In short, the answer is: maybe. It all really depends on what you consider a startup business to be. Because there is no real hard and fast rule as to what constitutes a startup business, determining whether we can lend to startups can get a bit complicated. So, in order to better understand this, we dive into exactly what a startup business is:
Difference Between a Startup and a Small Business
A simple definition for a startup business would be nice, however, it’s unfortunately not that simple. In the world of business, many people consider a ‘startup’ as going beyond a company just getting off the ground. The term is usually associated with businesses that are typically technology-oriented and have a high potential for growth.
This is where a lot of the confusion starts. The difference between a ‘traditional’ small business, like a florist or a tradie running their own business, and a startup usually has to do with the nature of the business, its scalability and the implementation of ‘new technologies’. Startups and small businesses will have different business models and often begin with very different expectations for growth and scale.
When Does a Startup Stop Being a Startup?
So, when does a startup graduate and become another established business? Or do they just keep the ‘startup’ badge indefinitely? Well companies like Facebook, Google and Uber are all still considered by many to be startups – just bigger. This is the same for many other businesses who still consider themselves startups even though they are turning over regular profits and have been trading for several years.

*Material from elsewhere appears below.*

-- ==== Sys2Proof/Laws/Onlys.lean ====
section
/-! SUPPORT. The parts that the operation of each event may change. -/
set_option Elab.async false
namespace Sys2Proof.Machine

The problem is there are no real metrics to measure how and when a business ticks over from startup territory. Is it based on how old the business is? Total worth? Business size? Or the number of employees? Because of this uncertainty, the term ‘startup’ can almost refer to a type of business rather than a particular stage of a business’ life. Being a startup seems to be more about company culture, work environments and business models rather than how young the business itself is.
Startup Business Finance
With all that in mind, what makes a startup eligible for a loan?
Startups eligible for a loan:
- Have at least 12 months trading history
- Have generated a minimum monthly sales revenue of $5k
- Have an Australian bank account with relevant transaction history
Startups not eligible for a loan:
- Have no trading history
- Are cash-only businesses with no accounting records or transaction history
- Apply for a loan to seed an idea/prototype
- Want funding via a convertible note
At Moula, we assess loans based on historical performance, which means we don’t ask to see a business plan or future projections. We look at the progress you’ve made to date and assess your ability to pay back a loan.